Sadly, cock fights, or ‘Palenques’ as they are called locally, are legal in some parts of Mexico, such as the state of Nayarit, and take place illegally throughout the rest of the country. Tourists may well be encouraged to attend the cock fight by local guides, most likely working on commission. Typical cock fighting events feature around 30 ‘fights’. For more information on cockfighting, please click here.
Bull Fighting and Bull Fiestas
Mexico has, arguably, the most prolific bullfighting industry in the world, with at least 500 bullrings, including the world’s largest, ‘La Monumental’, in Mexico City, with a capacity of 42,000. Bullfighting spectators will sometimes be offered the chance to purchase and consume the testicles of steers killed in the bullfight. To read more about bullfighting, click here.
A notable fiesta is held on 1st February every year in Tlacotalpan, a city in the Mexican state of Veracruz. Liquor is poured down the bulls’ throats, and the animals are tied to boats and dragged across a river before being set loose in the streets. Participants then chase, beat, and stab the terrified animals with bats and knives. This continues for hours as drunken residents throw bricks and trash at the animals, kick and punch them, and cut off their ears. Surviving bulls are then turned out to pasture. For photos of this event, click here. To read more of bull fiestas see here.
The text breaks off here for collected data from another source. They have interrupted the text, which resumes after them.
/-- R29: what clears and what sets `DONE`; a rejection leaves it; `BUSY = 1` implies `DONE = 0`. -/
def Obligations.DoneFollowsCompletion : Prop :=
  (∀ (s : State) (m : Nat) (v : Word) (i : Instr), s.presents m v → decode v = .ok i → s.accepts i →
    ∃ t, step s = .next t ∧ t.done = false) ∧
  (∀ (s t : State) (p : Pending), s.completes p → step s = .next t → t.done = true) ∧
  (∀ s t : State, nextTurn s = .reset → step s = .next t → t.done = false) ∧
  (∀ s t : State, step s = .next t → nextTurn s ≠ .reset → (∀ p, ¬s.completes p) →
    (∀ m v i, s.presents m v → decode v = .ok i → ¬s.accepts i) → t.done = s.done) ∧
  State.reset.done = false ∧
  (∀ s : State, s.Inv → s.busy = true → s.done = false)

/-- R31: `ERR` is written by every `CMD` write and by reset, and by nothing else. -/
def Obligations.ErrDescribesTheLastCommandWrite : Prop :=
  (∀ s t : State, step s = .next t → nextTurn s ≠ .reset → (∀ m v, ¬s.presents m v) → t.err = s.err) ∧
  (∀ s t : State, nextTurn s = .reset → step s = .next t → t.err = 0x0#4) ∧
  (∀ (s : State) (m : Nat) (v : Word), s.presents m v →
    ∃ t, step s = .next t ∧
      (s.busy = true → t.err = 0x1#4) ∧
      (s.busy = false → (∀ i, decode v ≠ .ok i) → t.err = 0x2#4) ∧
      (∀ i, s.busy = false → decode v = .ok i → needsKey i = true → s.keyValid = false → t.err = 0x3#4) ∧
      (∀ i, decode v = .ok i → s.accepts i → t.err = 0x0#4))

/-- R195, R36: the completion of a pending command does not depend on `KEY`, `IV` or `DIN`, and leaves what was written
there meanwhile, except that `CLEAR` zeroes it. -/
def Obligations.OperandWritesNeverReachAPendingCommand : Prop :=
  ∀ (i : Instr) (s t : State) (key iv din : RegBank), exec i s = .next t →
    (i ≠ .clear →
      exec i { s with key := key, iv := iv, din := din } = .next { t with key := key, iv := iv, din := din }) ∧
    (i = .clear → exec i { s with key := key, iv := iv, din := din } = .next t ∧
      t.key = zeroBank ∧ t.iv = zeroBank ∧ t.din = zeroBank)

/-- R65, R104, R143: each result is a function of the operands the table names: two states that agree on `PEND`, on `RK`
where the command does not expand a key, and on `CV` for `CBCDEC`, give the same schedule, block, and chaining value. -/
def Obligations.ResultsDependOnlyOnTheOperands : Prop :=
  ∀ (i : Instr) (s s' t t' : State), s'.pend = s.pend → exec i s = .next t → exec i s' = .next t' →
    (expandsKey i = true → t'.rk = t.rk ∧ t'.keyValid = t.keyValid) ∧
    (producesBlock i = true → (expandsKey i = false → s'.rk = s.rk) → t'.st = t.st) ∧
    (producesBlock i = true → (expandsKey i = false → s'.rk = s.rk) → (i = .cbcdec → s'.cv = s.cv) →
      t'.dout = t.dout) ∧
    (i = .cbcinit ∨ i = .cbcdec → t'.cv = t.cv)

/-- R132: under the invariant a pending command stays pending, unchanged, and `DOUT` keeps its value, until the first turn
of the engine or of reset. If no reset comes first, the next step is the command's completion, and `DONE` is 1 after it;
if one does, the engine is in its reset state. A schedule within a latency bound makes that happen within the bound.
That the engine moves when the schedule is used up is the model's choice (log 2). -/
def Obligations.EveryAcceptedCommandCompletes : Prop :=
  (∀ s : State, s.Inv → s.busy = true →
    (∀ n, n < stepsToCompletion s.turns →
      ∃ u, Host.Core.run Sys2Proof.core n s = .next u ∧ u.busy = true ∧ u.pend = s.pend ∧ u.dout = s.dout) ∧
    (∃ p u t, s.pend = some p ∧
      Host.Core.run Sys2Proof.core (stepsToCompletion s.turns - 1) s = .next u ∧ u.pend = some p ∧
      Host.Core.run Sys2Proof.core (stepsToCompletion s.turns) s = .next t ∧ t.busy = false ∧ t.pend = none ∧
      (resetComesFirst s.turns = false → exec p.op (takeTurn u) = .next t ∧ t.done = true) ∧
      (resetComesFirst s.turns = true →
        t = { State.reset with masters := u.masters, turns := u.turns.tail, replies := u.replies }))) ∧
  (∀ (bound left : Nat) (ts : List Turn), withinLatency bound left ts = true → stepsToCompletion ts ≤ left + 1)

/-! ### The Galois-field unit and the tables -/

/-- R81: `xtime` bit by bit, that it is the field product by {02}, that it is linear, and its corner cases. -/
def Obligations.XtimeDoublesInTheField : Prop :=
  (∀ b : Byte, b.getLsbD 7 = false → xtime b = b <<< 1) ∧
  (∀ b : Byte, b.getLsbD 7 = true → xtime b = (b <<< 1) ^^^ 0x1B#8) ∧
  (∀ b : Byte, xtime b = fieldMul b 0x02#8) ∧
  (∀ a b : Byte, xtime (a ^^^ b) = xtime a ^^^ xtime b) ∧
  xtime 0x00#8 = 0x00#8 ∧ xtime 0x80#8 = 0x1B#8 ∧ xtime 0xFF#8 = 0xE5#8 ∧ xtime 0x7F#8 = 0xFE#8 ∧
  xtime 0x57#8 = 0xAE#8 ∧ xtime 0xAE#8 = 0x47#8

/-- R82, R83: the multiply unit gives the field product by the multiplier's low five bits, so the exact product for every
multiplier below 0x20, the engine's coefficients among them. For a multiplier of 0x20 or more that is R82's reading of
its source, which no command can observe (log 13). -/
def Obligations.GfMulIsTheFieldProduct : Prop :=
  (∀ a y : Byte, gfMul a y = fieldMul a (y &&& 0x1F#8)) ∧
  (∀ a y : Byte, y = 0x01#8 ∨ y = 0x02#8 ∨ y = 0x03#8 ∨ y = 0x09#8 ∨ y = 0x0B#8 ∨ y = 0x0D#8 ∨ y = 0x0E#8 →
    gfMul a y = fieldMul a y) ∧
  (∀ a : Byte, gfMul a 0x00#8 = 0x00#8 ∧ gfMul a 0x01#8 = a) ∧
  (∀ y : Byte, gfMul 0x00#8 y = 0x00#8)

/-- R84: the S-box table is the algebraic one: the entry of a byte other than zero is the affine map of a field inverse of
it, the entry of zero the affine map of zero; and the table has no fixed and no opposite fixed point. -/
def Obligations.SboxIsTheAlgebraicOne : Prop :=
  (∀ x : Byte, x ≠ 0x00#8 → ∃ b : Byte, fieldMul x b = 0x01#8 ∧ sbox x = sboxAffine b) ∧
  sbox 0x00#8 = sboxAffine 0x00#8 ∧
  (∀ x : Byte, sbox x ≠ x ∧ sbox x ≠ x ^^^ 0xFF#8) ∧
  sbox 0x00#8 = 0x63#8 ∧ sbox 0xFF#8 = 0x16#8 ∧ sbox 0x53#8 = 0xED#8

/-- R86: the two tables invert each other on every byte. -/
def Obligations.SboxTablesAreInverse : Prop :=
  (∀ x : Byte, invSbox (sbox x) = x) ∧ (∀ x : Byte, sbox (invSbox x) = x) ∧
  invSbox 0x63#8 = 0x00#8 ∧ invSbox 0x00#8 = 0x52#8 ∧ invSbox 0xFF#8 = 0x7D#8 ∧ invSbox 0xED#8 = 0x53#8

/-- R87: the round constants 1 to 10 are the doublings of 0x01; index 0 is left open. -/
def Obligations.RoundConstantsAreDoublings : Prop :=
  (∀ i : Fin 10, rcon (i.val + 1) = Nat.iterate xtime i.val 0x01#8) ∧
  rcon 1 = 0x01#8 ∧ rcon 9 = 0x1B#8 ∧ rcon 10 = 0x36#8

/-! ### The key expansion -/

/-- R100, R101: `RotWord` and `SubWord` byte by byte, with their corner cases. -/
def Obligations.RotWordAndSubWord : Prop :=
  (∀ t : Col, (rotWord t)[0] = t[1] ∧ (rotWord t)[1] = t[2] ∧ (rotWord t)[2] = t[3] ∧ (rotWord t)[3] = t[0]) ∧
  (∀ b : Byte, rotWord #v[b, b, b, b] = #v[b, b, b, b]) ∧
  (∀ t : Col, rotWord (rotWord (rotWord (rotWord t))) = t) ∧
  (∀ (t : Col) (j : Fin 4), (subWord t)[j] = sbox t[j]) ∧
  subWord #v[0x00#8, 0x00#8, 0x00#8, 0x00#8] = #v[0x63#8, 0x63#8, 0x63#8, 0x63#8]

/-- R102: the first sixteen bytes are the key, and every later word is the recurrence, byte by byte. -/
def Obligations.KeyExpansionSatisfiesTheRecurrence : Prop :=
  ∀ key : Block,
    (∀ j : Fin 16, (keyExpansion key)[j.val] = key[j]) ∧
    (∀ (n : Fin 40) (j : Fin 4),
      (keyExpansion key)[4 * (n.val + 4) + j.val] =
        (keyExpansion key)[4 * n.val + j.val] ^^^
          (if n.val % 4 = 0 then
            (subWord (rotWord (scheduleWord (keyExpansion key) ⟨n.val + 3, by omega⟩)))[j] ^^^
              (if j = 0 then rcon ((n.val + 4) / 4) else 0x00#8)
          else (keyExpansion key)[4 * (n.val + 3) + j.val]))

/-- R103: round key `r` is bytes `16r` to `16r+15`, that is words `4r` to `4r+3`, round key 0 is the key, and AddRoundKey
XORs exactly that slice into the state, as R103 quotes its source ("XORed into the state once per round"). -/
def Obligations.RoundKeysAreSlicesOfTheSchedule : Prop :=
  (∀ (rk : Schedule) (r : Fin 11) (i : Fin 16), (roundKey rk r)[i] = rk[16 * r.val + i.val]) ∧
  (∀ (rk : Schedule) (r : Fin 11) (c : Fin 4),
    column (roundKey rk r) c = scheduleWord rk ⟨4 * r.val + c.val, by omega⟩) ∧
  (∀ key : Block, roundKey (keyExpansion key) 0 = key) ∧
  (∀ (rk : Schedule) (r : Fin 11) (s : Block), addRoundKey rk r s = xorBlock s (roundKey rk r))

/-! ### The pipelines -/

/-- R110, R120: SubBytes and InvSubBytes act byte by byte and invert each other. -/
def Obligations.SubBytesStepsAreInverse : Prop :=
  (∀ (s : Block) (i : Fin 16), (subBytes s)[i] = sbox s[i] ∧ (invSubBytes s)[i] = invSbox s[i]) ∧
  (∀ s : Block, invSubBytes (subBytes s) = s ∧ subBytes (invSubBytes s) = s) ∧
  subBytes zeroBlock = Vector.replicate 16 0x63#8 ∧ invSubBytes (Vector.replicate 16 0x63#8) = zeroBlock

/-- R111: row `r` is rotated left by `r`, as a permutation of byte indices too, with the rule's corner cases. -/
def Obligations.ShiftRowsRotatesLeft : Prop :=
  ∀ s : Block,
    (∀ r c : Fin 4, (shiftRows s)[r.val + 4 * c.val] = s[r.val + 4 * (c + r).val]) ∧
    shiftRows s = #v[s[0], s[5], s[10], s[15], s[4], s[9], s[14], s[3], s[8], s[13], s[2], s[7], s[12], s[1], s[6],
      s[11]] ∧
    ((∀ r c : Fin 4, s[r.val + 4 * c.val] = s[r.val]) → shiftRows s = s) ∧
    shiftRows (shiftRows (shiftRows (shiftRows s))) = s

/-- R121: row `r` is rotated right by `r`, as a permutation of byte indices too; ShiftRows and InvShiftRows invert each
other. -/
def Obligations.InvShiftRowsRotatesRight : Prop :=
  ∀ s : Block,
    (∀ r c : Fin 4, (invShiftRows s)[r.val + 4 * c.val] = s[r.val + 4 * (c - r).val]) ∧
    invShiftRows s = #v[s[0], s[13], s[10], s[7], s[4], s[1], s[14], s[11], s[8], s[5], s[2], s[15], s[12], s[9], s[6],
      s[3]] ∧
    ((∀ r c : Fin 4, s[r.val + 4 * c.val] = s[r.val]) → invShiftRows s = s) ∧
    invShiftRows (shiftRows s) = s ∧ shiftRows (invShiftRows s) = s

/-- R112: MixColumns multiplies each column by the circulant matrix {02, 03, 01, 01} in the field; its corner cases and
its linearity. -/
def Obligations.MixColumnsIsTheCirculantMatrix : Prop :=
  (∀ (s : Block) (c : Fin 4),
    let a := column s c
    column (mixColumns s) c =
      #v[fieldMul a[0] 0x02#8 ^^^ fieldMul a[1] 0x03#8 ^^^ a[2] ^^^ a[3],
         a[0] ^^^ fieldMul a[1] 0x02#8 ^^^ fieldMul a[2] 0x03#8 ^^^ a[3],
         a[0] ^^^ a[1] ^^^ fieldMul a[2] 0x02#8 ^^^ fieldMul a[3] 0x03#8,
         fieldMul a[0] 0x03#8 ^^^ a[1] ^^^ a[2] ^^^ fieldMul a[3] 0x02#8]) ∧
  (∀ b : Byte, mixColumn #v[b, b, b, b] = #v[b, b, b, b]) ∧
  mixColumn #v[0x80#8, 0x00#8, 0x00#8, 0x00#8] = #v[0x1B#8, 0x80#8, 0x80#8, 0x9B#8] ∧
  mixColumn #v[0xDB#8, 0x13#8, 0x53#8, 0x45#8] = #v[0x8E#8, 0x4D#8, 0xA1#8, 0xBC#8] ∧
  (∀ a b : Block, mixColumns (xorBlock a b) = xorBlock (mixColumns a) (mixColumns b))

/-- R122: InvMixColumns multiplies each column by the circulant matrix {0E, 0B, 0D, 09} in the field, and MixColumns and
InvMixColumns invert each other. -/
def Obligations.InvMixColumnsInvertsMixColumns : Prop :=
  (∀ (s : Block) (c : Fin 4),
    let a := column s c
    column (invMixColumns s) c =
      #v[fieldMul a[0] 0x0E#8 ^^^ fieldMul a[1] 0x0B#8 ^^^ fieldMul a[2] 0x0D#8 ^^^ fieldMul a[3] 0x09#8,
         fieldMul a[0] 0x09#8 ^^^ fieldMul a[1] 0x0E#8 ^^^ fieldMul a[2] 0x0B#8 ^^^ fieldMul a[3] 0x0D#8,
         fieldMul a[0] 0x0D#8 ^^^ fieldMul a[1] 0x09#8 ^^^ fieldMul a[2] 0x0E#8 ^^^ fieldMul a[3] 0x0B#8,
         fieldMul a[0] 0x0B#8 ^^^ fieldMul a[1] 0x0D#8 ^^^ fieldMul a[2] 0x09#8 ^^^ fieldMul a[3] 0x0E#8]) ∧
  (∀ s : Block, invMixColumns (mixColumns s) = s ∧ mixColumns (invMixColumns s) = s) ∧
  (∀ b : Byte, invMixColumn #v[b, b, b, b] = #v[b, b, b, b]) ∧
  invMixColumn #v[0x1B#8, 0x80#8, 0x80#8, 0x9B#8] = #v[0x80#8, 0x00#8, 0x00#8, 0x00#8] ∧
  invMixColumn #v[0x8E#8, 0x4D#8, 0xA1#8, 0xBC#8] = #v[0xDB#8, 0x13#8, 0x53#8, 0x45#8]

/-- R113: AddRoundKey byte by byte; it is its own inverse, and the identity under a zero schedule. -/
def Obligations.AddRoundKeyIsItsOwnInverse : Prop :=
  (∀ (rk : Schedule) (r : Fin 11) (s : Block) (i : Fin 16),
    (addRoundKey rk r s)[i] = s[i] ^^^ rk[16 * r.val + i.val]) ∧
  (∀ (rk : Schedule) (r : Fin 11) (s : Block), addRoundKey rk r (addRoundKey rk r s) = s) ∧
  (∀ (r : Fin 11) (s : Block), addRoundKey zeroSchedule r s = s)

/-- R114: the forward cipher is the eleven states of its rounds. -/
def Obligations.CipherIsElevenRounds : Prop :=
  ∀ (blk : Block) (rk : Schedule), ∃ st : Fin 11 → Block,
    st 0 = addRoundKey rk 0 blk ∧
    (∀ r : Fin 11, 1 ≤ r.val → r.val ≤ 9 →
      st r = addRoundKey rk r (mixColumns (shiftRows (subBytes (st (r - 1)))))) ∧
    st 10 = addRoundKey rk 10 (shiftRows (subBytes (st 9))) ∧
    cipher blk rk = st 10

/-- R123: the inverse cipher is the eleven states of its rounds, from 10 down to 0. -/
def Obligations.InvCipherIsElevenRounds : Prop :=
  ∀ (blk : Block) (rk : Schedule), ∃ st : Fin 11 → Block,
    st 10 = addRoundKey rk 10 blk ∧
    (∀ r : Fin 11, 1 ≤ r.val → r.val ≤ 9 →
      st r = invMixColumns (addRoundKey rk r (invSubBytes (invShiftRows (st (r + 1)))))) ∧
    st 0 = addRoundKey rk 0 (invSubBytes (invShiftRows (st 1))) ∧
    invCipher blk rk = st 0

/-- R124: the inverse pipeline inverts the forward one, for every key and block, and the other way round for every block
and every schedule. -/
def Obligations.InverseCipherInvertsCipher : Prop :=
  (∀ key blk : Block, invCipher (cipher blk (keyExpansion key)) (keyExpansion key) = blk) ∧
  (∀ (blk : Block) (rk : Schedule), cipher (invCipher blk rk) rk = blk)

/-! ### Sequences of commands -/

/-- R135, R124: `ECBENC`, the result copied from `DOUT` to `DIN`, then `ECBDEC` under the same prepared key, gives back
the four words of the block; so does the pair the other way round, and the one-shot pair with one `KEY`. -/
def Obligations.EncryptThenDecryptReturnsTheBlock : Prop :=
  (∀ s : State, ∃ t u,
    exec .ecbenc (accept .ecbenc s) = .next t ∧
    exec .ecbdec (accept .ecbdec { t with din := t.dout }) = .next u ∧ u.dout = s.din ∧ u.rk = s.rk) ∧
  (∀ s : State, ∃ t u,
    exec .ecbdec (accept .ecbdec s) = .next t ∧
    exec .ecbenc (accept .ecbenc { t with din := t.dout }) = .next u ∧ u.dout = s.din ∧ u.rk = s.rk) ∧
  (∀ s : State, ∃ t u,
    exec .ecbenck (accept .ecbenck s) = .next t ∧
    exec .ecbdeck (accept .ecbdeck { t with din := t.dout }) = .next u ∧ u.dout = s.din ∧
    u.rk = keyExpansion (bytesOf s.key))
Lion Cubs – ‘Photo-prop’ animals
Tourists at popular resorts such as Cancun will often come across lion cubs being used as ‘photo-props’, whereby they are charged a fee to have their photograph taken with the animals. These animals will generally be kept in small cages and potentially will not be treated well. Any claims that the money is used for conservation are unlikely to be true. This trade exists only because tourists pay, so please consider this before having your photograph taken with a lion, however cute. To read more about photo-prop animals, see here. Please sign our petition on this issue here.
Species such as white-tailed deer, wild turkey, bighorn sheep, wild boar, white dove, Canadian duck, pichichin duck, red deer, guinea fowl and ostrich, among others species are hunted for sport by so called Wildlife Management units that you can pay to be a part of. Mexico is home to over 2,000 hunting ranches, principally found in the north of the country.
As of 2002, Mexico had the second fastest rate of deforestation in the world, second only to Brazil. In Mexico today , 170,000 square kilometres (65,637 sq mi) are considered “Protected Natural Areas.” These include 34 biosphere reserves (unaltered ecosystems), 67 national parks, 26 areas of protected flora and fauna, 4 areas for natural resource protection (conservation of soil, hydrological basins and forests) and 17 sanctuaries (zones rich in diverse species).
Massive game, which will be decided on mistakes rather than attacking prowess, as both countries have a lot to offer. Brazil’s rainforest and Mexico’s abundance of species put them both in champion winning form, but Mexico wilts in the pressure as bull-fighting and cock-fighting bring errors into their game.